Angry.
It was coming for me. It was coming for all of us.
I jerked awake with a stifled shout, my hand flying to my chest as I sat up in bed, scattering papers everywhere.
“Fuck,” I choked out in a low voice. “I can’t do this.”
The horror of the dream lingered at the periphery of my consciousness, and although the specifics were already beginning to fade, one thing still stood out starkly: the worry I had felt for the three men.
Men I was falling in love with.
My heart thudded against my ribs as I threw off the covers and climbed out of bed, padding across the room on bare feet. Grabbing my robe, I wrapped it around me and tied it to the side as I quietly opened my door and slipped out into the dark hallway.
I couldn’t take it anymore.
I couldn’t take the thoughts and feelings cascading around in my head with no way to get them out. I had to tell someone what I was thinking. I had to share my suspicions with someone. I couldn’t tell Eden, I didn’t want to get her caught up in all of it, and I didn’t want to scare her either.
And if I was being honest, there were only three people I wanted to tell. Who I trusted enough to tell.

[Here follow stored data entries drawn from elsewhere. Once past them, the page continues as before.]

/-- All that `skipBits` does (R147). -/
theorem skipBits_spec (n : Nat) (s : State) (h : n ≤ 63) (hc : InputCounted s) :
    (totalAvail s < n ∧ ∃ t, skipBits n s = .short t ∧ ShortOf s t) ∨
      (n ≤ totalAvail s ∧ ∃ t, skipBits n s = .ok () t ∧ InputOnly s t ∧ InputCounted t ∧ Consumed n s t) := by
  obtain ⟨p1, p2, p3, -, -⟩ := pull_spec n s hc
  have pa := pull_avail n s hc (by omega)
  unfold skipBits
  rw [if_pos h]
  by_cases hs : (pull n s).unit.cur.avail < n
  · exact .inl ⟨by omega, _, if_pos hs, p1, p2, p3⟩
  · obtain ⟨a1, a2, a3, -⟩ := advance_spec n (pull n s) (by omega)
    refine .inr ⟨by omega, advanceSnap n (pull n s), ?_, p1.trans a1, a2 p2, a3.sameStream_left p3⟩
    simp only [hs, if_false]

/-- All that `alignByte` does (R148). -/
theorem alignByte_spec (s : State) (hc : InputCounted s) :
    (s.unit.cur.bitOfs ≠ 0 ∧ totalAvail s < 1 ∧ ∃ t, alignByte s = .short t ∧ ShortOf s t) ∨
      ∃ t, alignByte s = .ok () t ∧ InputOnly s t ∧ InputCounted t ∧
        Consumed ((8 - s.unit.cur.bitOfs.toNat) % 8) s t := by
  unfold alignByte
  by_cases h0 : s.unit.cur.bitOfs = 0
  · refine .inr ⟨snapIfc s, if_pos h0, InputOnly.setCur _ _, hc, ?_⟩
    rw [h0]
    exact Consumed.zero _ _ (snapIfc_sameStream s)
  · obtain ⟨p1, p2, p3, -, -⟩ := pull_spec 1 s hc
    have pa := pull_avail 1 s hc (by omega)
    rw [if_neg h0]
    have hb : s.unit.cur.bitOfs.toNat ≠ 0 := fun h => h0 (BitVec.eq_of_toNat_eq h)
    have hlt := s.unit.cur.bitOfs.isLt
    have hbit : (pull 1 s).unit.cur.bitOfs.toNat = s.unit.cur.bitOfs.toNat := by
      have := p3.1
      unfold Cursor.pos at this
      have := (pull 1 s).unit.cur.bitOfs.isLt
      omega
    have hav : (pull 1 s).unit.cur.avail = if (pull 1 s).unit.cur.fp.val = 0 then 0
      else 128 * (pull 1 s).unit.cur.fp.val - (pull 1 s).unit.cur.pos := rfl
    have hp := (pull 1 s).unit.cur.pos_lt
    by_cases hf : (pull 1 s).unit.cur.fp.val = 0
    · rw [if_pos hf] at hav
      refine .inl ⟨h0, by omega, _, if_pos hf, p1, p2, p3⟩
    · rw [if_neg hf] at hav
      have hpos : (pull 1 s).unit.cur.pos % 8 = s.unit.cur.bitOfs.toNat := by
        rw [← hbit]
        unfold Cursor.pos
        have := (pull 1 s).unit.cur.bitOfs.isLt
        omega
      obtain ⟨a1, a2, a3, -⟩ := advance_spec (8 - (pull 1 s).unit.cur.bitOfs.toNat) (pull 1 s) (by omega)
      refine .inr ⟨_, if_neg hf, p1.trans a1, a2 p2, ?_⟩
      rw [show (8 - s.unit.cur.bitOfs.toNat) % 8 = 8 - (pull 1 s).unit.cur.bitOfs.toNat by omega]
      exact a3.sameStream_left p3

/-- All that `refill` does (R144). -/
theorem refill_spec (hint n : Nat) (s : State) (hc : InputCounted s) :
    (Config.bufCap < n ∧ refill hint n s = none) ∨
      (n ≤ Config.bufCap ∧ ∃ t, refill hint n s = some (t.unit.cur.avail / 8, t) ∧ ShortOf s t) := by
  obtain ⟨p1, p2, p3, -, -⟩ := pull_spec (8 * n + hint) s hc
  unfold refill
  by_cases h : Config.bufCap < n
  · exact .inl ⟨h, if_pos h⟩
  · exact .inr ⟨by omega, _, if_neg h, p1, p2, p3⟩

Time to jump off the cliff, Aria.
No one was up and about, and since we were all adults, it wasn’t like they patrolled the hallways at night. I headed down to the male area of the dorms, glancing at the numbers, trying to remember which one was Trace’s. After about ten minutes, I finally figured it out.
Quietly, I tapped on his door several times until I heard the springs of his bed bounce and his feet shuffle across the floor. He opened his door slowly, his hair a mess, the dark locks disheveled from sleep.
“Hey.” It was hard to speak, since my heart had decided to try to crawl up my throat. “Do you have a minute to talk?”
Trace’s eyes widened, the fog of sleep fading as surprise took its place.
I watched his face, seeing something else flash across his expression.
Was it… relief? Maybe.
Whatever it was, it was mixed with a bit of heat. I knew that look all too well. I could still see it imprinted in my mind from the cave. No matter how bad I felt about everything else, that was one memory I never got sick of replaying in my head.
“Aria? What are you doing here?” he asked me, looking up and down the halls. When his gaze landed on my face again, his brows furrowed. “It has to be at least midnight. Shit, Ari, you really need to start sleeping. Every time I see you, you look like you slept a little worse the night before.”
The concern in his voice hit me right in the heart, and when I opened my mouth to speak, everything I’d been about to say—my suspicions about the Gods’ Challenge, about the students’ deaths, about the conversation I’d overheard outside the school—vanished from my mind.
There was only Trace, and the worry shining in his blue eyes.
Suddenly I was moving, my hand coming up to hook the back of his neck. I pulled him toward me, tilting my head to the side and pressing my lips hard against his. It surprised him at first, and he went stiff, but it only took a moment for the chemistry between us to reignite.
His scent was so familiar, and his lips were so soft.
As soon as that familiarity hit me, I relaxed into him, opening up my mouth as he beckoned for my tongue. There was a relief to it, more than just the breaking of sexual tension—it was a connection.
I had needed this.
I had missed it.
In that moment, I felt like myself again.
Like the Aria who could tackle the world, the one that had no fear and was ready for anything. I put my hands on his chest and pushed forward, moving him into his room.
I didn’t disconnect my lips from his. I couldn’t even bear to think about it. Instead, I used my foot to kick the door closed behind me as I wrapped my arms around him in the dark, feeling his body press against mine.
“Fuck, Snow. Thank fuck you came back to me. I missed the hell out of you.”